Sometimes you stumble upon an exceptional bug ; most bugs are stupidly boring but some are interesting, especially the ones that are perfectly deterministic but whose causes are really mysterious at first.
My weirdest bug ever was a UI involving layered window on Windows. If you’re unfamiliar with win32 programming, it is the name of the technology that allows to do transparent windows under Windows. That UI was a sort of very fluid transparent floating buttons over the desktop.
The mystery machine
This bug manifested itself by the display rate being slow once every 2 times. Once the UI was loaded, it was slow or fast, but we could never know beforehand. I didn’t noticed that distribution before knowing what’s the problem really was, because of course it didn’t occured in a row. It only made sense at the end.
Kernrate profiling
Facing a performance issue you know nothing about, your first tool is kernrate, which is a statistical profiler. It pools the instruction pointer at periodic interval and summarize where the time goes. It’s a very fast and easy, non invasive way of doing profiling. Nyanaeve has a good introduction about it.
With kernrate, we learned that the time was spend in kernel level, not in user level. Kernel level mostly means : drivers. I also got a position :
- EngModifySurface+0x8cc
The only issue is that this meant : nothing.

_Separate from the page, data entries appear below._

-- ==== Sys2Proof/Certificates/Slice0/Obligations.lean ====
section
/-! DEFINITION. The statements for the provers, by the chapters of the spec. -/

open Sys2Proof Sys2Proof.Machine

/-! ### Probes and rooms (chapter 1) -/

/-- R3: a good reading of a calibrated probe is converted on the line through its two points, the quotient rounded to the nearest whole tenth
with halves away from zero, and clamped to −600 to +500; every other field of the record but the condition is kept. -/
def Obligations.GoodReadingIsConvertedOnTheLine : Prop :=
  ∀ (x : Probe) (cal : Calib) (count : Nat), x.cal = some cal → cal.loCount < cal.hiCount →
    ∃ q : Int,
      let num : Int := ((count : Int) - cal.loCount) * (cal.hiRef - cal.loRef)
      let den : Int := (cal.hiCount : Int) - cal.loCount
      let t := cal.loRef + q
      2 * |q * den - num| ≤ den ∧ (2 * |q * den - num| = den → |num| < |q * den|) ∧
        x.takeGood count =
          { x with cond := .ok, clamped := decide (t < -600 ∨ 500 < t)
                   value := some (if t < -600 then -600 else if 500 < t then 500 else t) }

/-- R10: the values that enter a room's mean are those of its enabled AIR probes in OK, each once for every probe that holds it; their mean is
their sum over their number, rounded to the nearest whole tenth, halves upward; with every value within −600 to +500, so is the mean. -/
def Obligations.RoomMeanIsNearestHalvesWarmer : Prop :=
  (∀ (s : State) (r : RoomId),
      let ok : Finset ProbeId := Finset.univ.filter fun n =>
        (s.probe n).enabled = true ∧ (s.probe n).kind = .air ∧ (s.probe n).owner = some (.room r) ∧ (s.probe n).cond = .ok ∧
          (s.probe n).value.isSome
      let sum : Int := ∑ n ∈ ok, (s.probe n).value.getD 0
      let m := meanOf (s.usable r)
      (∀ v, v ∈ s.usable r ↔
        ∃ n, (s.probe n).enabled ∧ (s.probe n).kind = .air ∧ (s.probe n).owner = some (.room r) ∧ (s.probe n).cond = .ok ∧
          (s.probe n).value = some v) ∧
        (∀ v, (s.usable r).count v = (ok.filter fun n => (s.probe n).value = some v).card) ∧ (s.usable r).length = ok.card ∧
        (ok.Nonempty → 2 * sum - ok.card < 2 * ok.card * m ∧ 2 * ok.card * m ≤ 2 * sum + ok.card)) ∧
    ∀ l : List Int, l ≠ [] →
      2 * l.sum - l.length < 2 * l.length * meanOf l ∧ 2 * l.length * meanOf l ≤ 2 * l.sum + l.length ∧
        ((∀ v ∈ l, -600 ≤ v ∧ v ≤ 500) → -600 ≤ meanOf l ∧ meanOf l ≤ 500)

/-- R9, R11 to R18, R42 to R44: an update of a room with an AIR probe in OK takes one filter step toward 16 × M (to it, when F is absent), rounds
F / 16 to R with halves upward, leaves the room without PROBE_LOST, ROOM_NO_PROBE cleared, and evaluates the band. A rise of the band, or a fall
while report-falls is set, sets ROOMS; a change makes the ROOM cause of the room's enabled bays follow it, on entering CRITICAL taking back the
requests and unused grants of bays without a cause, on leaving it having the requests of waiting orders filed again. The temperature alarm follows
the band: the one recorded before is cleared and the new one raised with R, a DEFROST_WARMING that stays is raised again at a change of band, and at
an unchanged band the entries stand. With no AIR probe in OK the room becomes PROBE_LOST, ROOM_NO_PROBE raised with the held R, and nothing else
changes. Settings and other rooms stand, and so does all that settling leaves alone. -/
def Obligations.RoomUpdateFiltersAndEvaluates : Prop :=
  ∀ (s : State) (r : RoomId),
    let x := s.room r
    let t := updateRoom r s
    let y := t.room r
    let seen := ∃ n, (s.probe n).enabled ∧ (s.probe n).kind = .air ∧ (s.probe n).owner = some (.room r) ∧ (s.probe n).cond = .ok
    (seen →
      ∃ f : Int,
        let m := 16 * meanOf (s.usable r)
        (∀ f0, x.filter = some f0 →
            2 ^ x.cfg.shift * (f - f0) ≤ m - f0 ∧ m - f0 < 2 ^ x.cfg.shift * (f - f0 + 1) ∧ (f0 ≤ f ∧ f ≤ m ∨ m ≤ f ∧ f ≤ f0)) ∧
          (x.filter = none → f = m) ∧
          y.filter = some f ∧ 16 * y.temp ≤ f + 8 ∧ f + 8 < 16 * y.temp + 16 ∧ y.probeLost = false ∧
          y.band = x.cfg.nextBand x.band y.temp ∧ y.cfg = x.cfg ∧ y.enabled = x.enabled ∧
          (∀ q, q ≠ r → t.room q = s.room q) ∧
          (x.band.code < y.band.code ∨ (y.band ≠ x.band ∧ x.cfg.reportFalls) → t.flagged [.plant, .dock] .rooms) ∧
          (x.probeLost → s.alarmsOk → ∀ e, t.alarm .roomNoProbe r.val = some e → e.state = .clearedUnacked) ∧
          (∀ b, (t.bay b).causes =
            if y.band ≠ x.band ∧ (s.bay b).enabled ∧ (s.bay b).room = r then
              { (s.bay b).causes with room := decide (y.band = .critical) }
            else (s.bay b).causes) ∧
          LockoutsFollow s t ∧
          (s.coilsOk → s.reportsOk → TemperatureAlarmFollows s t r ∧
            (y.band ≠ x.band → x.tempAlarm = .warming → y.tempAlarm = .warming → s.alarms.length ≤ 32 →
              Raises s t .defrostWarming r.val ∧ ∀ a, t.alarm .defrostWarming r.val = some a → a.value = some y.temp)) ∧
          (y.tempAlarm = x.tempAlarm → y.defrosting = x.defrosting → y.band = x.band ∨ y.tempAlarm = .none →
            TemperatureAlarmStands s t r) ∧
          t.unsettled =
            ({ s with bays := Vector.ofFn fun b => { s.bay b with causes := (t.bay b).causes } }.modRoom r fun x =>
              { x with filter := some f, temp := y.temp, band := y.band, probeLost := false }).unsettled) ∧
      (¬ seen →
        t = if x.probeLost then s
            else raiseAlarm .roomNoProbe r.val (some x.temp) (s.modRoom r fun x => { x with probeLost := true }))

/-- R15: the band rule. The upward band is the highest whose threshold R is at or above; above the current band it is taken at once, otherwise
the highest band at or below the current one whose threshold less the hysteresis R is at or above, NORMAL qualifying always. -/
def Obligations.BandRuleRisesAtOnceAndFallsWithHysteresis : Prop :=
  ∀ (c : RoomCfg) (band : Band) (t : Int), c.warn < c.alarm → c.alarm < c.critical → 0 ≤ c.hysteresis →
    c.nextBand band t =
      if c.critical ≤ t then .critical
      else if c.alarm ≤ t ∧ band ≠ .critical then .alarm
      else if c.warn ≤ t ∧ band = .normal then .warn
      else if band = .critical ∧ c.critical - c.hysteresis ≤ t then .critical
      else if (band = .critical ∨ band = .alarm) ∧ c.alarm - c.hysteresis ≤ t then .alarm
      else if band ≠ .normal ∧ c.warn - c.hysteresis ≤ t then .warn
      else .normal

Windows source code is obviously unavailable to most of us, but Microsoft just know that sometimes you need a little more insight on the platform and provide debug symbol files which can tell you more precisely where you are. If you’re unfamiliar with them, they mainly provide the correspondance between memory adresses and function names.
With the debug symbols installed, we got a much more interesting position :
- mmxAlphaPerPixelOnly
- vSrcAlignCopyMemory
MMX & memory allocations
It took me a while to exactly understand it. What happened was that the video card didn’t had an hardware implementation for layered windows so its driver allocated memory and forwarded it to the default implementation.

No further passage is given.